Municipalities in Israel operate more like city-states, with labyrinthine systems of rules and regulations. Zinger argues that there is “a need for regulation about when and how cities can invest in water-sensitive urban design and technologies, and incentives for local councils to participate. There needs to be a supportive mechanism for cities to invest in smart technologies in the public interest.” Despite practical co-operation and technical assistance from Israeli national water bodies such as the Water Authority and Mekorot, there is no clarity as to who is ultimately responsible for capturing and treating urban runoff.
Biofiltration systems address water supply, storm water, road runoff management and drainage, but as there are not always common interests and cooperation between authorities, installation and management of large-scale biofiltration remains a major challenge.

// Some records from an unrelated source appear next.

/-- What an access of job memory is for; it says what its completion or its bus error leads to. -/
inductive Purpose where
  /-- LOADING's write of Held Ticket as 0 (R177). -/
  | loadHeld
  /-- First Generation read of a load (R4). -/
  | settingsFirst (point : LoadPoint)
  /-- Block read of a load, after the first Generation read gave `gen`. -/
  | settingsBlock (point : LoadPoint) (gen : Word)
  /-- Second Generation read of a load. -/
  | settingsSecond (point : LoadPoint) (gen : Word) (block : List Byte)
  | loadResources
  | loadBadDots
  /-- The Fault Record write of a first cause (R178). -/
  | faultRecord
  /-- A rewrite of the Fault Record for further causes (R179). -/
  | faultRewrite
  | publishMap
  | publishCount
  | publishPassed
  | publishAbandoned
  /-- A look's read of the link waited on (R23). -/
  | lookLink
  /-- A look's read of the header of the ticket at `addr` (R23). -/
  | lookHeader (addr : Word)
  /-- The rest of a ticket being fetched (R25). -/
  | fetchRest (addr : Word) (header : List Byte)
  /-- A promotion's re-read of State (R27). -/
  | promotionState
  | refuseResult
  | refuseHeld
  | refuseState
  | takenState
  /-- A Held Ticket write that nothing waits for (R23, R27, R29). -/
  | heldWrite
  | walkLink
  | walkHeader (addr : Word)
  | walkResult (addr : Word)
  | walkHeld (addr : Word)
  | walkState
  | endResult
  | endNextValue
  | endState
  /-- The Resource Table read of copy `copy`'s composition start (R32). -/
  | resourceTable (copy : Nat)
  | buildHeader
  | buildEntry
  | entryHeader
  | entryGlyph
  | source
  deriving DecidableEq, Repr

/-- Where an access lies: at an offset of the control area, or at an address. -/
inductive Location where
  | area (offset : Nat)
  | at (addr : Nat)
  deriving DecidableEq, Repr

/-- An access a requester has asked for (R18). `addr` is settled when it is issued. -/
structure Access where
  purpose : Purpose
  location : Location
  write : Bool
  length : Nat
  /-- The bytes to write, or the bytes read so far. -/
  data : List Byte
  issued : Bool
  addr : Nat
  /-- Bytes already carried. -/
  carried : Nat
  deriving DecidableEq, Repr

/-- The burst in flight (R18). -/
structure Burst where
  requester : Requester
  purpose : Purpose
  /-- First byte of the run its access asked for. -/
  start : Nat
  addr : Nat
  length : Nat
  write : Bool
  data : List Byte
  /-- Its access has been withdrawn. -/
  withdrawn : Bool
  deriving DecidableEq, Repr

/-- The Memory Port's state: the head of each queue, once issued, has the requester's one waiting burst
unless that burst is in flight (R18). -/
structure MemoryPort where
  inFlight : Option Burst
  jobQueue : List Access
  composerQueue : List Access
  engineQueue : List Access
  lastServed : Requester
  deriving DecidableEq, Repr

/-! ## Composer (R49 to R74) and the chapters of BAR, TEXT, SERIAL and IMAGE objects -/

inductive ComposerState where
  | idle | composing | waitRoom | suspended
  deriving DecidableEq, Repr

/-- The copy being composed (R50). -/
structure CopyGeometry where
  copy : Nat
  labelLength : Nat
  labelWidth : Nat
  leftOffset : Nat
  mirror : Bool
  turn : Bool
  deriving DecidableEq, Repr

/-- An object's box in label coordinates (R51). -/
structure Box where
  x : Int
  y : Int
  w : Nat
  h : Nat
  deriving DecidableEq, Repr

/-- A Pending Object List entry (R54), with the object's box. -/
structure PendingEntry where
  index : Nat
  box : Box
  firstColumn : Int
  entryLine : Nat
  leaveLine : Nat
  deriving DecidableEq, Repr

/-- A run of dots or lines, both ends included. -/
structure Span where
  first : Int
  last : Int
  deriving DecidableEq, Repr

/-- A BAR object's edge table (R83). -/
structure EdgeTable where
  bars : List Span
  quiet : List Span
  shift : Int
  score : Nat
  deriving DecidableEq, Repr

/-- A glyph set's header (R14). -/
structure GlyphHeader where
  count : Nat
  first : Nat
  height : Nat
  default : Nat
  deriving DecidableEq, Repr

/-- A glyph table entry as read (R14). -/
structure GlyphEntry where
  index : Nat
  width : Nat
  bitmapOffset : Nat
  deriving DecidableEq, Repr

/-- One character of a strip: its glyph and its strip column offset (R95, R96). -/
structure StripChar where
  glyph : GlyphEntry
  offset : Nat
  deriving DecidableEq, Repr

/-- A TEXT or SERIAL object's strip (R96). -/
structure Strip where
  base : Nat
  rows : Nat
  chars : List StripChar
  width : Nat
  height : Nat
  deriving DecidableEq, Repr

/-- The held source row or column (R58, R64). For a row, one byte list for an image, or one for each
distinct glyph of the strip; for a column, one byte list with one byte for each row. -/
structure HeldSource where
  index : Nat
  data : List (List Byte)
  deriving DecidableEq, Repr

/-- The part of an object context that its Kind adds (R58). -/
inductive ContextBody where
  | rule (border : Nat)
  | picket (table : EdgeTable)
  | ladder (table : EdgeTable)
  | strip (strip : Strip)
  | image (base offset width height pitch : Nat)
  deriving DecidableEq, Repr

/-- An object context (R58). -/
structure ObjectContext where
  index : Nat
  op : DrawOp
  box : Box
  firstColumn : Int
  entryLine : Nat
  leaveLine : Nat
  rotation : Rotation
  magX : Nat
  magY : Nat
  body : ContextBody
  held : Option HeldSource
  deriving DecidableEq, Repr

/-- A line record (R65). -/
structure LineRecord where
  dots : Dots
  copy : Nat
  line : Nat
  first : Bool
  last : Bool
  deriving DecidableEq, Repr

/-- A build of the Pending Object List that waits for a sizing read of object `index` (R52). -/
structure BuildWork where
  index : Nat
  header : Option GlyphHeader
  codesLeft : List Nat
  widths : List Nat
  /-- Indices of the objects not yet examined. -/
  todo : List Nat
  acc : List PendingEntry
  deriving DecidableEq, Repr

/-- A line whose entering waits for an entry read of the object of `entry` (R57). -/
structure EnterWork where
  entry : PendingEntry
  header : Option GlyphHeader
  /-- The glyph index of each character. -/
  glyphs : List Nat
  /-- The distinct glyph indices whose entries are still to be read. -/
  left : List Nat
  entries : List GlyphEntry
  missing : Nat
  /-- The entries of this line still to be taken. -/
  todo : List PendingEntry
  deriving DecidableEq, Repr

/-- A line whose drawing waits for a source read of object `index` (R64). -/
structure DrawWork where
  index : Nat
  sourceIndex : Nat
  /-- Reads still to be made, as address and length. -/
  left : List (Nat × Nat)
  got : List (List Byte)
  /-- Indices of the active objects still to be applied after this one. -/
  todo : List Nat
  line : Dots
  deriving DecidableEq, Repr

/-- What the Composer is doing between its reads. -/
inductive ComposerWork where
  | none
  | build (work : BuildWork)
  /-- The next line may be composed. -/
  | ready
  | enter (work : EnterWork)
  | draw (work : DrawWork)
  /-- The completed line held in WAIT_ROOM (R67). -/
  | hold (line : LineRecord)
  deriving DecidableEq, Repr

/-- The Composer's state (03_the_composer). -/
structure Composer where
  state : ComposerState
  copy : Option CopyGeometry
  pendingList : List PendingEntry
  activeList : List ObjectContext
  work : ComposerWork
  /-- The line to be composed, or being composed. -/
  nextLine : Nat
  /-- The Line Store, oldest first. -/
  store : List LineRecord
  deriving DecidableEq, Repr

/-! ## Burn Controller (R107 to R127) -/

inductive ShiftStatus where
  | unshifted
  /-- Shifting, to complete at the given moment. -/
  | shifting (done : Nat)
  | shifted
  deriving DecidableEq, Repr

inductive HeadLink where
  | held | lent
  deriving DecidableEq, Repr

/-- The burn values of R7 that the Burn Controller keeps. -/
structure BurnValues where
  nominalBurn : Nat
  heatTable : List Nat
  historyFactors : List Nat
  historyExpiry : Nat
  powerBudget : Nat
  deriving DecidableEq, Repr

/-- One burn group: its strobe segments and their count of set dots (R117). -/
structure BurnGroup where
  segments : List Nat
  count : Nat
  deriving DecidableEq, Repr

/-- A phase of a group that is still to run: phase 0 is A and phase 3 is D (R116). -/
structure BurnPhase where
  group : Nat
  phase : Nat
  time : Nat
  deriving DecidableEq, Repr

Water and links to urban planning
Due to shortage of available urban land for the growing population cities are building up rather than out, creating a heat-island effect and elevating urban temperatures by approximately 4 degrees Celsius. A lack of open space is deleterious to people’s health by making cities hotter (if anyone is in doubt, find a well-shaded area in a city with trees and grass and notice the temperature difference), and affects emotional well-being. Through the creation of vertical biofilters – green walls – it is possible to regulate temperatures within buildings and outdoors. Large-scale biofiltration with appropriate vegetation will produce potable water forming a micro-climate and a pleasant environment.
Desalination is no longer the panacea to Israel’s water shortfall
Modern times call for sound water planning hand-in-hand with urban planning so that Israel’s buildings and cities can become water sensitive to the benefit of her people and so that Israel can remain at the forefront of water strategies.
The investment of US$800 million in biofiltration would create at least the equivalent amount of potable drinking water as the two proposed new desalination plants, with the added benefits of biofiltration, and without the problems of desalination. And if the local municipalities would match the government budget to double the investment, the future of Israel’s water strategy and urban planning would indeed be the envy of the world.